Election Context: 2024

Pakistan’s 2024 general elections were held on 8 February 2024. They were the most contested elections in recent memory, marked by the withdrawal of the electoral symbol from Pakistan Tehreek-e-Insaf, the imprisonment of PTI’s founder, and a communications blackout on election day. Total votes polled for the National Assembly reached 61.3 million — the highest in Pakistan’s electoral history. The 3,611,145 combined rejected ballots across all assemblies set a new absolute record. Despite this, the National Assembly’s percentage rejection rate of 2.89% was lower than in 2013 and 2018, indicating that growth in absolute rejections is substantially driven by the overall expansion of the electorate rather than a deterioration in ballot management alone.

Breakdown — Rejected Ballots

Assembly Rejected Ballots Rejection Rate
National Assembly Election 1,768,471 2.89%
Khyber Pakhtunkhwa Assembly Election 251,939 2.97%
Punjab Assembly Election 1,091,111 2.90%
Sindh Assembly Election 403,519 3.44%
Balochistan Assembly Election 96,105 4.04%

Source: TDEA–FAFEN compiled dataset from Election Commission of Pakistan records.

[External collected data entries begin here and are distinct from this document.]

-- ==== Sys2Proof/Machine/Flags.lean ====
section
/-! DEFINITION. The predicate of an instruction (R63) and the sequencer's scalar functions and conditions (R72, Table
3-6). -/
namespace Sys2Proof.Machine

/-- P of R63 from the predicate register s63 and the word's PSEL and PNEG. -/
def predicate (s63 : Word) (psel pneg : Nat) : Bool := xor (decide (psel = 0) || bit s63.toNat psel) (decide (pneg = 1))

/-- Result of CTL.SOP (Table 3-6) on 64-bit values; codes 0xC to 0xF are reserved and never reach it. -/
def sop (fn : Nat) (a b : Word) : Word :=
  match fn with
  | 0 => a + b
  | 1 => a - b
  | 2 => a * b
  | 3 => a &&& b
  | 4 => a ||| b
  | 5 => a ^^^ b
  | 6 => a <<< (b.toNat % 64)
  | 7 => a >>> (b.toNat % 64)
  | 8 => a.sshiftRight (b.toNat % 64)
  | 9 => if a.toNat ≤ b.toNat then a else b
  | 10 => if a.toNat ≤ b.toNat then b else a
  | _ => b

/-- Condition of CTL.SCMP (Table 3-6): EQ, NE, LTU, GEU, LTS, GES. -/
def scond (cc : Nat) (a b : Word) : Bool :=
  match cc with
  | 0 => decide (a = b)
  | 1 => decide (a ≠ b)
  | 2 => decide (a.toNat < b.toNat)
  | 3 => decide (b.toNat ≤ a.toNat)
  | 4 => decide (a.toInt < b.toInt)
  | _ => decide (b.toInt ≤ a.toInt)

/-- s63 with predicate bit `pd` set to the condition's result; the other bits stay (R63, R70). -/
def putPred (s63 : Word) (pd : Nat) (v : Bool) : Word :=
  if v then s63 ||| BitVec.ofNat 64 (2 ^ pd) else s63 &&& ~~~(BitVec.ofNat 64 (2 ^ pd))

end Sys2Proof.Machine
end

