-- The operations.

/-- ROUTE.TOPK (R174, R175). -/
def runTopk (p l : Nat) (o : RouteOp) (d : Device) : Device × Option Cause :=
  let k := if o.k2 then 2 else 1
  let x := locOf o.as
  if o.s1 = 0 then (d, none)
  else match d.readFault p x (o.s1 * o.s2 * 4) with
    | some c => (d, some c)
    | none =>
      let d := d.touch p l x (o.s1 * o.s2 * 4)
      let ws := wordsOf 4 (o.s1 * o.s2) (d.readAt p l x (o.s1 * o.s2 * 4))
      let rs := (List.range o.s1).map (fun t => choose k ((ws.drop (t * o.s2)).take o.s2))
      let bad := (rs.filter (·.2)).length
      let r := writeParts p l [(locOf o.ad, rs.flatMap (fun r => r.1.flatMap (fun c => toLe 8 c.word)))] d
      match r.2 with
      | some c => (r.1, some c)
      | none =>
        let d := tileCount r.1 p l fNonfinite bad
        (if 0 < bad then setFlag d p l o.id else d, none)

/-- Experts of a layer in an expert table: entries as 64-bit numbers, or the cause ROUTE.SCAN faults with (R173). -/
def readLayer (d : Device) (p l : Nat) (x : Loc) (layer X : Nat) : Except Cause (List Nat) :=
  let P := d.part p
  let size := if x.h = 0 then spadSize - x.pos else P.sizeOf x.h - x.pos
  match d.readFault p x 64 with
  | some c => .error c
  | none =>
    let h := d.readAt p l x 64
    if !tableHeader h P.devCount || decide (fld h 2 2 ≤ layer) then .error .illegalInstr
    else match d.readFault p (x.plus (0x40 + 8 * layer)) 8 with
      | some c => .error c
      | none =>
        let e := fld (d.readAt p l (x.plus (0x40 + 8 * layer)) 8) 0 8
        if !layerEntry e size || decide (bits e 44 32 ≠ X) then .error .illegalInstr
        else
          let y := x.plus (bits e 31 0 * 64)
          match d.readFault p y (8 * X) with
          | some c => .error c
          | none =>
            let es := wordsOf 8 X (d.readAt p l y (8 * X))
            if es.all (fun e => expertEntry e P.devCount) then .ok es else .error .illegalInstr

/-- What reading a layer of an expert table addresses: its header, the layer's entry, the experts' entries (R106). -/
def touchLayer (d : Device) (p l : Nat) (x : Loc) (layer X : Nat) : Device :=
  let e := fld (d.readAt p l (x.plus (0x40 + 8 * layer)) 8) 0 8
  ((d.touch p l x 64).touch p l (x.plus (0x40 + 8 * layer)) 8).touch p l (x.plus (bits e 31 0 * 64)) (8 * X)

/-- ROUTE.SCAN (R176, R177). -/
def runScan (p l : Nat) (o : RouteOp) (d : Device) : Device × Option Cause :=
  let k := if o.k2 then 2 else 1
  let n := o.s1
  let D := (d.part p).devCount
  let d := touchLayer d p l (locOf o.ax) o.s3 o.s2
  match readLayer d p l (locOf o.ax) o.s3 o.s2 with
  | .error c => (d, some c)
  | .ok es =>
    match d.readFault p (locOf o.as) (8 * n * k) with
    | some c => (d, some c)
    | none =>
      let d := d.touch p l (locOf o.as) (8 * n * k)
      let cs := choicesOf (d.readAt p l (locOf o.as) (8 * n * k)) 0 (n * k)
      if cs.any (fun c => c.valid && decide (o.s2 ≤ c.expert)) then (d, some .illegalInstr)
      else
        let r := assignCap (es.map (fun e => bits e 39 22)) k cs
        let w := writeParts p l (placeParts (locOf o.ad) 0 (routeBlock n o.s2 k D (es.map (fun e => bits e 11 0)) r.1 r.2)) d
        match w.2 with
        | some c => (w.1, some c)
        | none =>
          let dr (q : Nat) : Nat := (r.2.zipIdx.filter (fun x => decide (x.2 % k = q) && x.1.dropped)).length
          (tileCount (tileCount w.1 p l fDropsFirst (dr 0)) p l fDropsSecond (dr 1), none)

/-- ROUTE.SORT (R178). -/
def runSort (p l : Nat) (o : RouteOp) (d : Device) : Device × Option Cause :=
  let k := if o.k2 then 2 else 1
  let n := o.s1
  let D := (d.part p).devCount
  let f := routeOffs o.s2 D
  let x := locOf o.as
  let size := f.2.2.2.2 + 8 * n * k
  let head := d.readAt p l x 64
  let wrong := fld head 0 4 ≠ n || fld head 4 2 ≠ o.s2 || fld head 6 1 ≠ k
  match d.readFault p x (if wrong then 64 else size) with
  | some c => (d, some c)
  | none =>
    let d := d.touch p l x size
    let b := d.readAt p l x size
    let devs := wordsOf 2 o.s2 (b.drop f.2.2.1)
    let cs := choicesOf b f.2.2.2.2 (n * k)
    if wrong || cs.any (fun c => c.accepted && (decide (o.s2 ≤ c.expert) || decide (D ≤ devs.getD c.expert 0))) then (d, some .illegalInstr)
    else writeParts p l (placeParts (locOf o.ad) 0 (sortBlock n k D devs cs)) d

/-- Slots of ROUTE.UNPERM in ascending order; a fault stops it (R189). -/
def unpermSlots (p l : Nat) (o : RouteOp) : Nat → Nat → Device → Device × Option Cause
  | 0, _, d => (d, none)
  | n + 1, s, d =>
    let x := (locOf o.ax).plus (4 * s)
    match d.readFault p x 4 with
    | some c => (d, some c)
    | none =>
      let d := d.touch p l x 4
      let i := fld (d.readAt p l x 4) 0 4
      let y := (locOf o.as).plus (i * o.s2)
      match (if i = 0xFFFFFFFF then none else d.readFault p y o.s2) with
      | some c => (d, some c)
      | none =>
        let d := if i = 0xFFFFFFFF then d else d.touch p l y o.s2
        let row := if i = 0xFFFFFFFF then List.replicate o.s2 0#8 else d.readAt p l y o.s2
        let r := writeParts p l [((locOf o.ad).plus (s * o.s2), row)] d
        match r.2 with
        | some c => (r.1, some c)
        | none => unpermSlots p l o n (s + 1) r.1

/-- A route operation runs. -/
def runRoute (p l : Nat) (o : RouteOp) (d : Device) : Device × Option Cause :=
  if o.op = 0 then runTopk p l o d
  else if o.op = 1 then runScan p l o d
  else if o.op = 2 then runSort p l o d
  else if o.s2 = 0 then (d, none)
  else unpermSlots p l o o.s1 0 d

/-- Checks at issue (R89): counts, row bytes, AS and AD in the scratchpad. -/
def routeCheck (op : Nat) (d : Device) (p l w : Nat) : Bool :=
  let t := d.lt p l
  let s1 := (t.sreg (bits w 41 36)).toNat
  let s2 := (t.sreg (bits w 47 42)).toNat
  t.isSpad (bits w 27 24) && t.isSpad (bits w 31 28) &&
  (if op = 3 then decide (s2 % 64 = 0) else decide (s1 ≤ 131072) && decide (1 ≤ s2) && decide (s2 ≤ 4096))

/-- A ROUTE as read at issue. -/
def routeOf (op id : Nat) (t : LTile) (w : Nat) : RouteOp :=
  { id := id, op := op, as := t.areg (bits w 27 24), ad := t.areg (bits w 31 28), ax := t.areg (bits w 35 32),
    s1 := (t.sreg (bits w 41 36)).toNat, s2 := (t.sreg (bits w 47 42)).toNat, s3 := (t.sreg (bits w 53 48)).toNat,
    k2 := bit w 54, cf := cfOf w }

/-- A ROUTE opcode: AX, S3 and K2 are fields of those that use them (Table 3-19). -/
def opRoute (op : Nat) : Op :=
  { cls := 7, opc := op,
    used := [(47, 36), (31, 24), (22, 16)] ++ (if op = 1 ∨ op = 3 then [(35, 32)] else []) ++ (if op = 1 then [(53, 48)] else []) ++
      (if op ≤ 2 then [(54, 54)] else []),
    legal := cfLegal,
    regs := fun w => [.s (bits w 41 36), .s (bits w 47 42)] ++ (if op = 1 then [.s (bits w 53 48)] else []),
    full := fun t _ => decide (8 ≤ t.rte.length), check := routeCheck op, skip := skipOne,
    act := unitAct (fun id p l w d => d.modLt p l (fun t => { t with rte := t.rte ++ [routeOf op id t w] })) }

/-- ROUTE.TOPK -/
def execRouteTopk (p : Fin 8) (l : Fin 32) (w : BitVec 128) (s : State) : Host.Outcome State Fault Refusal :=
  onDev (issue (opRoute 0) p l w) s
/-- ROUTE.SCAN -/
def execRouteScan (p : Fin 8) (l : Fin 32) (w : BitVec 128) (s : State) : Host.Outcome State Fault Refusal :=
  onDev (issue (opRoute 1) p l w) s
/-- ROUTE.SORT -/
def execRouteSort (p : Fin 8) (l : Fin 32) (w : BitVec 128) (s : State) : Host.Outcome State Fault Refusal :=
  onDev (issue (opRoute 2) p l w) s
/-- ROUTE.UNPERM -/
def execRouteUnperm (p : Fin 8) (l : Fin 32) (w : BitVec 128) (s : State) : Host.Outcome State Fault Refusal :=
  onDev (issue (opRoute 3) p l w) s

/-- Handles a route operation reads: SCAN's table and UNPERM's tags (Table 3-19). -/
def RouteOp.handles (o : RouteOp) : List Nat := if o.op = 1 || o.op = 3 then [(locOf o.ax).h] else []

/-- The operation at the head of the route unit's queue runs and posts, or faults (R66). -/
def routeFinish (p l : Nat) (o : RouteOp) (d : Device) : Device :=
  let r := runRoute p l o (d.modLt p l (fun t => { t with rte := t.rte.drop 1 }))
  match r.2 with
  | some c => tileFault (endOp r.1 p l o.id) p l c
  | none => complete r.1 p l o.id o.cf
/-- The operation at the head of the queue ends with what it met: a word it could not read (R267), an error of its tile (R367). -/
def routeEnd (p : Nat) (x : UnitEnd) (o : RouteOp) (d : Device) : Device :=
  let l := x.lt.val
  let d := tileFound (metWord p l o.handles x.bad d) p l 0 (findMet none x.found)
  if findUe (findMet none x.found) then endOp (d.modLt p l (fun t => { t with rte := t.rte.drop 1 })) p l o.id else routeFinish p l o d
/-- ROUTE_DONE: the head of the queue finishes once what it reads serves, in a tile that is in service. -/
def routeDone (p : Nat) (x : UnitEnd) (d : Device) : Device :=
  match (if (d.hostOf p x.lt).any d.tileOut then [] else (d.lt p x.lt).rte) with
  | [] => d
  | o :: _ => whenRead d p o.handles [] 4 (routeEnd p x o)
/-- ROUTE_DONE -/
def execRouteDone (p : Fin 8) (x : UnitEnd) (s : State) : Host.Outcome State Fault Refusal := onDev (routeDone p x) s

end Sys2Proof.Machine
end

What Is a Rejected Ballot?

A rejected ballot is a ballot paper excluded from the vote count. Polling staff identify and set aside such ballots during the counting process at the polling station. The Returning Officer (RO) then reviews these determinations during the consolidation of results, and the ballot is formally rejected only after that scrutiny. Pakistani electoral procedure specifies four grounds for rejection: the ballot does not bear the presiding officer’s official stamp and signature; it carries any mark or writing beyond the Assistant Presiding Officer’s (APO) official seal and signature; an extraneous paper or material is attached to it; or the voting mark falls simultaneously in the boxes of two candidates in a way that makes it impossible to determine which candidate the voter intended to select.

Rejection does not automatically indicate fraud or deliberate misconduct. Voter error — including accidental double-marking or stamps placed outside the designated box — accounts for a documented share of rejections in every election.